Training a Population of Reinforcement Learning Agents
King's College London
University College London
Recent advances in multiagent reinforcement learning have seen the introduction of a new learning paradigm that revolves around population-based training. The idea is to consider the structure of games not at the micro-level of individual actions, but at the meta-level of the which agent to train against for any given game or situation. A typical framework of population-based training is Policy Space Response Oracle (PSRO) method where, at each iteration, a new RL agent is discovered as the best response to a Nash mixture of agents from the opponent populations. PSRO methods can provably converge to Nash, correlated and coarse correlated equilibria in N-player games; particularly, they have showed remarkable performance on solving large-scale zero-sum games. In this tutorial, I will introduce the basic idea of PSRO methods, the necessity of using PSRO methods in solving real-world games such as Chess, the recent results on solving N-player games and mean-field games, and how to promote behavioral diversity during PSRO training. At last, I will introduce a meta-PSRO framework named Neural Auto-Curricula where we make AI learning to learn a PSRO-like solution algorithm purely from data.
Yaodong is a machine learning researcher with ten-year working experience in both academia and industry of finance/high-tech companies.

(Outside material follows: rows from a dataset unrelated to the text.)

-- ==== Sys2Proof/Machine/Deliver.lean ====
section
/-! DEFINITION. Delivery of messages by the destination NI (R21, R22, R268, R278, R282), packets that go back to their stage
queue (R280, R317), and the taking of messages onto threads (R23, R35, R36, R270, R309, R312). -/

namespace Sys2Proof.Machine

namespace State

/-! ### Handler entries as delivery sees them (R21, R22) -/

/-- State of handler entry `h` of core `c`. -/
def entryState (s : State) (c h : Nat) : HState := hState (s.handler0 c h)

/-- Messages for the entry become ready: BOUND with REMOTE clear (R35). -/
def entryReady (s : State) (c h : Nat) : Bool := decide (s.entryState c h = .bound) && !hRemote (s.handler0 c h)

/-- The region whose pending queue serves an UNBOUND entry: its RCB field, or the core region when that is 0 (R282). -/
def pendRegion (s : State) (c h : Nat) : Word :=
  if s.handlerRcb c h ≠ 0 then s.handlerRcb c h else s.coreRegion c

/-- The pending message is for handler `h` of core `c`. -/
def pendFor (c h : Nat) (m : Msg) : Bool := decide (m.dst = c) && decide (m.dh = h)

/-- The messages of the pending queue of a region: one that its RCB has set up anew since, with another doubleword 5 or through V = 0
(`emptyPends`), is empty (R268; DESIGN CHOICE, log entry 55). -/
def pendList (s : State) (p : Nat) (rcb : Word) : List Msg :=
  if Tbl.get 0 (s.getPart p).pendSet rcb.toNat = s.rcbWord p rcb 5 then Tbl.get [] (s.getPart p).pend rcb.toNat else []

/-- The pending queues of a partition. -/
def pendQueues (s : State) (p : Nat) : List (Word × List Msg) := (s.getPart p).pend.map fun e => (ofN e.1, s.pendList p (ofN e.1))

/-- Replaces a pending queue; its entries stand from PQBASE on, 80 bytes each, in arrival order (R268, R282, R339; DESIGN CHOICE, log
entry 55). Core `c` reaches them for the NI. -/
def setPend (s : State) (c p : Nat) (rcb : Word) (l : List Msg) : State :=
  let w := s.rcbWord p rcb 5
  let s1 := s.modPart p fun x => { x with pend := Tbl.put [] x.pend rcb.toNat l, pendSet := Tbl.put 0 x.pendSet rcb.toNat w }
  (List.zipIdx l).foldl (fun t e => t.putVirt c ((alignDown 128 w.toNat) + 80 * e.2) (wordsBytes ((bytesWords e.1.bytes ++ List.replicate 10 0).take 10))) s1

/-- Some message for handler `h` of core `c` still waits in a pending queue. -/
def somePending (s : State) (c h : Nat) : Bool := (s.pendQueues (s.partOf (.thr c 0))).any fun e => e.2.any (pendFor c h)

/-- Appends a message to the pending queue of a region (R282). -/
def pendPush (s : State) (p : Nat) (rcb : Word) (m : Msg) : State := s.setPend m.dst p rcb (s.pendList p rcb ++ [m])

/-- The pending queues without the first message for handler `h` of core `c`, and that message. Where messages for it stand in the
queues of several regions, the one of the region with the lowest address is taken (DESIGN CHOICE, log entry 92). -/
def pendPop (s : State) (c h : Nat) : Option (State × Msg) :=
  let p := s.partOf (.thr c 0)
  (s.pendQueues p).findSome? fun e =>
    (e.2.find? (pendFor c h)).map fun m => (s.setPend c p e.1 (e.2.eraseP (pendFor c h)), m)

/-! ### Placing a message (R278) -/

/-- The lowest free inbox slot of core `c`. -/
def freeInbox (s : State) (c : Nat) : Option Nat :=
  (List.range (s.poolSlots c)).find? fun i => !(s.getCore c).inbox.any fun m => decide (m.slot = i)

/-- Writes a message into inbox slot `i`; it is ready at once when its entry is (R35). -/
def putInbox (s : State) (c i : Nat) (m : Msg) : State :=
  let s1 := s.putUlm c (s.slotAddr c i) m.bytes
  let now := if s.entryReady c m.dh then s.timebase else 0
  s1.modCore c fun k =>
    { k with
      order := k.order + 1
      inbox := k.inbox ++ [{ slot := i, msg := { m with arrival := s.timebase }, order := k.order, arrival := s.timebase, readySince := now }] }

/-- T7's queue of core `c` holds an overflow item. -/
def overflowQueued (s : State) (c : Nat) : Bool := (s.getCore c).t7q.any (·.overflow)

/-- A message that belongs into the inbox: the free slot with the lowest address, or T7 in the overflow state; none while its
place has no room (R278). -/
def intoInbox (s : State) (c : Nat) (m : Msg) : Option State :=
  let toT7 := fun (s : State) => if s.t7Full c then none else some (s.appendMsgItem c 1 m true)
  if m.loop then
    (s.freeInbox c).map fun i =>
      let s1 := (s.putInbox c i m).countCore c 0x12
      if m.last && !s.overflowQueued c then s1.modCore c fun k => { k with overflow := false } else s1
  else if (s.getCore c).overflow then toT7 s
  else match s.freeInbox c with
    | some i => some (s.putInbox c i m)
    | none => toT7 (s.modCore c fun k => { k with overflow := true })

Currently, he is an assistant professor at King's College London. His research is about reinforcement learning and multi-agent systems. He has maintained a track record of more than forty publications at top conferences/journals, along with the best system paper award at CoRL 2020 (first author) and the best blue-sky paper award at AAMAS 2021 (first author). Before KCL, he was a principal research scientist at Huawei UK where he headed the multi-agent system team in London, working on autonomous driving applications. Before Huawei, he was a senior research manager at AIG, working on AI applications in finance. He holds a Ph.D. degree from University College London, an M.Sc. degree from Imperial College London and a Bachelor degree from University of Science and Technology of China.
Oliver Slumbers is a second-year PhD student at University College London (UCL) under the supervision of Dr. Jun Wang. His research is on multi-agent systems and reinforcement learning, specifically with applications of Game Theory to population-based methods. Before beginning his PhD, Oliver received a BSc in Economics from the University of Warwick, and an MSc in Computational Statistics and Machine Learning from UCL. He has first-author publications in top-tier conferences NeurIPS and ICML, and helped co-author the best blue-sky paper at AAMAS 2021.